Putin’s implied threat that he could use nuclear weapons, delivered in a speech on Wednesday — and his warning that he was not bluffing — made Biden’s own speech at the UN General Assembly seem all the more grave.
“This war is about extinguishing Ukraine’s right to exist as a state and Ukrainians’ right to exist as a people,” Biden said, branding the invasion as a direct assault on the rule-based order epitomized by the UN.
“That should make your blood run cold,” he added.
Putin’s announcement of a partial national mobilization is being seen outside Russia as an admission of failure for his Ukraine operation so far, and of rising domestic political pressure. But forthcoming referendums in captured Ukrainian territory on joining Russia, that are described by the West as a sham, take the war to a tense new stage.

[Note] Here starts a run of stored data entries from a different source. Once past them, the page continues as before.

-- ==== Sys2Proof/Laws/Channels.lean ====
section
/-! SUPPORT. What a step of a Link channel can do, said once, and the byte lanes of DBuffReg. -/

namespace Sys2Proof.Machine

/-! ### Byte lanes -/

/-- The bytes of a word are its lanes, from the least significant (R66). -/
theorem bytesOf_eq_map (n : Nat) (v : Word) : bytesOf n v = (List.range n).map (laneOf v) := by
  induction n generalizing v with
  | zero => rfl
  | succ n ih =>
    rw [bytesOf, ih, List.range_succ_eq_map, List.map_cons, List.map_map]
    congr 1
    refine List.map_congr_left fun i _ => ?_
    simp only [laneOf, Function.comp]
    ext j hj
    simp only [BitVec.getElem_extractLsb', BitVec.getLsbD_ushiftRight]
    congr 1
    omega

theorem laneOf_withLane_same (d : Word) (i : Nat) (v : Byte) (h : i < 4) : laneOf (withLane d i v) i = v := by
  simp only [laneOf, withLane]
  ext j hj
  interval_cases i <;> interval_cases j <;> simp

theorem laneOf_withLane_other (d : Word) {i j : Nat} (v : Byte) (hi : i < 4) (h : j < i) :
    laneOf (withLane d i v) j = laneOf d j := by
  simp only [laneOf, withLane]
  ext b hb
  interval_cases i <;> interval_cases j <;> interval_cases b <;> simp

/-- The bytes of a word of which the next one has just been put in place: those before it, and it (R44, R66). -/
theorem bytesOf_withLane (d : Word) (i : Nat) (v : Byte) (h : i < 4) :
    bytesOf (i + 1) (withLane d i v) = bytesOf i d ++ [v] := by
  rw [bytesOf_eq_map, bytesOf_eq_map, List.range_succ, List.map_append, List.map_singleton,
    laneOf_withLane_same d i v h]
  congr 1
  exact List.map_congr_left fun j hj => laneOf_withLane_other d v h (List.mem_range.mp hj)

/-- The bytes of a word that fit into W bits. -/
theorem bytesOf_trunc (ws : WordSize) (n : Nat) (v : Word) (h : n ≤ ws.bytes) :
    bytesOf n (ws.trunc v) = bytesOf n v := by
  rw [bytesOf_eq_map, bytesOf_eq_map]
  refine List.map_congr_left fun j hj => ?_
  have hj := List.mem_range.mp hj
  cases ws with
  | w32 => rw [WordSize.trunc_w32]
  | w16 =>
    simp only [WordSize.bytes] at h
    simp only [laneOf, WordSize.trunc, WordSize.mask]
    ext b hb
    have : j < 2 := by omega
    interval_cases j <;> interval_cases b <;> simp

/-! ### Bytes that wait -/

/-- A byte of a Link taken. -/
def State.afterByte (s : State) (k : Link) (rest : List Byte) : State :=
  s.setLink k { s.link k with fromHost := rest }

theorem State.fromHost_afterByte (s : State) (k j : Link) (rest : List Byte) :
    ((s.afterByte k rest).link j).fromHost = if j = k then rest else (s.link j).fromHost := by
  by_cases h : j = k
  · subst h
    simp [State.afterByte]
  · simp [State.afterByte, State.link_setLink_other _ _ h, h]

@[simp] theorem State.toHost_afterByte (s : State) (k j : Link) (rest : List Byte) :
    ((s.afterByte k rest).link j).toHost = (s.link j).toHost := by
  by_cases h : j = k
  · subst h
    simp [State.afterByte]
  · simp [State.afterByte, State.link_setLink_other _ _ h]

@[simp] theorem State.accepting_afterByte (s : State) (k j : Link) (rest : List Byte) :
    ((s.afterByte k rest).link j).accepting = (s.link j).accepting := by
  by_cases h : j = k
  · subst h
    simp [State.afterByte]
  · simp [State.afterByte, State.link_setLink_other _ _ h]

/-- A Link replaced by one with the same channels has every channel as it was. -/
theorem State.channel_setLink (s : State) (k : Link) (l : LinkState) (hi : l.inp = (s.link k).inp)
    (ho : l.out = (s.link k).out) (ch : ChannelId) : (s.setLink k l).channel ch = s.channel ch := by
  obtain ⟨j, d⟩ := ch
  by_cases hj : j = k
  · subst hj
    cases d
    · simp [State.channel, LinkState.channel, hi]
    · simp [State.channel, LinkState.channel, ho]
  · simp [State.channel, State.link_setLink_other _ _ hj]

@[simp] theorem State.channel_afterByte (s : State) (k : Link) (rest : List Byte) (ch : ChannelId) :
    (s.afterByte k rest).channel ch = s.channel ch :=
  s.channel_setLink k { s.link k with fromHost := rest } rfl rfl ch

/-- CountReg after a byte may have been left waiting on its channel (R42). -/
def Channel.counted (c : Channel) (waiting : List Byte) : Channel :=
  if c.transfer = .idle ∧ waiting ≠ [] then { c with count := 1 } else c

theorem Channel.counted_of_busy {c : Channel} (waiting : List Byte) (h : c.transfer ≠ .idle) : c.counted waiting = c :=
  if_neg fun g => h g.1

@[simp] theorem Channel.counted_nil (c : Channel) : c.counted [] = c := if_neg fun g => g.2 rfl

theorem Channel.counted_cons {c : Channel} (v : Byte) (rest : List Byte) (h : c.transfer = .idle) :
    c.counted (v :: rest) = { c with count := 1 } := if_pos ⟨h, by simp⟩

theorem Channel.counted_sameControl (c : Channel) (waiting : List Byte) : c.SameControl (c.counted waiting) := by
  unfold Channel.counted
  split
  · exact ⟨rfl, rfl, rfl, rfl⟩
  · exact .refl c

theorem Channel.counted_inWords {ws : WordSize} {c : Channel} (waiting : List Byte) (h : c.inWords ws = true) :
    (c.counted waiting).inWords ws = true := by
  unfold Channel.counted
  split
  · simp only [Channel.inWords, Bool.and_eq_true] at h ⊢
    exact ⟨⟨by cases ws <;> decide, h.1.2⟩, h.2⟩
  · exact h

/-- `countWaiting` is a write of its channel. -/
theorem State.countWaiting_setChannel (s : State) (k : Link) (c : Channel) :
    (s.setChannel ⟨k, .inp⟩ c).countWaiting k = s.setChannel ⟨k, .inp⟩ (c.counted (s.link k).fromHost) := by
  simp only [State.countWaiting, State.channel_setChannel_same, State.fromHost_setChannel, Channel.counted]
  split
  · cases k <;> rfl
  · rfl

If these areas do join Russia, Ukrainian attacks on them using Western arms could in theory be interpreted as an assault on the Russian motherland itself.
This potentially makes Putin’s threat to use nuclear arms to defend Russian territory a significant escalation.
The Russian leader is clearly seeking to scare Western publics and to make Washington and allied capitals think again about their support for Ukraine, which has helped turn his invasion into such a disaster.
Putin could well be bluffing about the possible use of Russia’s nuclear arsenal. But then again, maybe he’s not.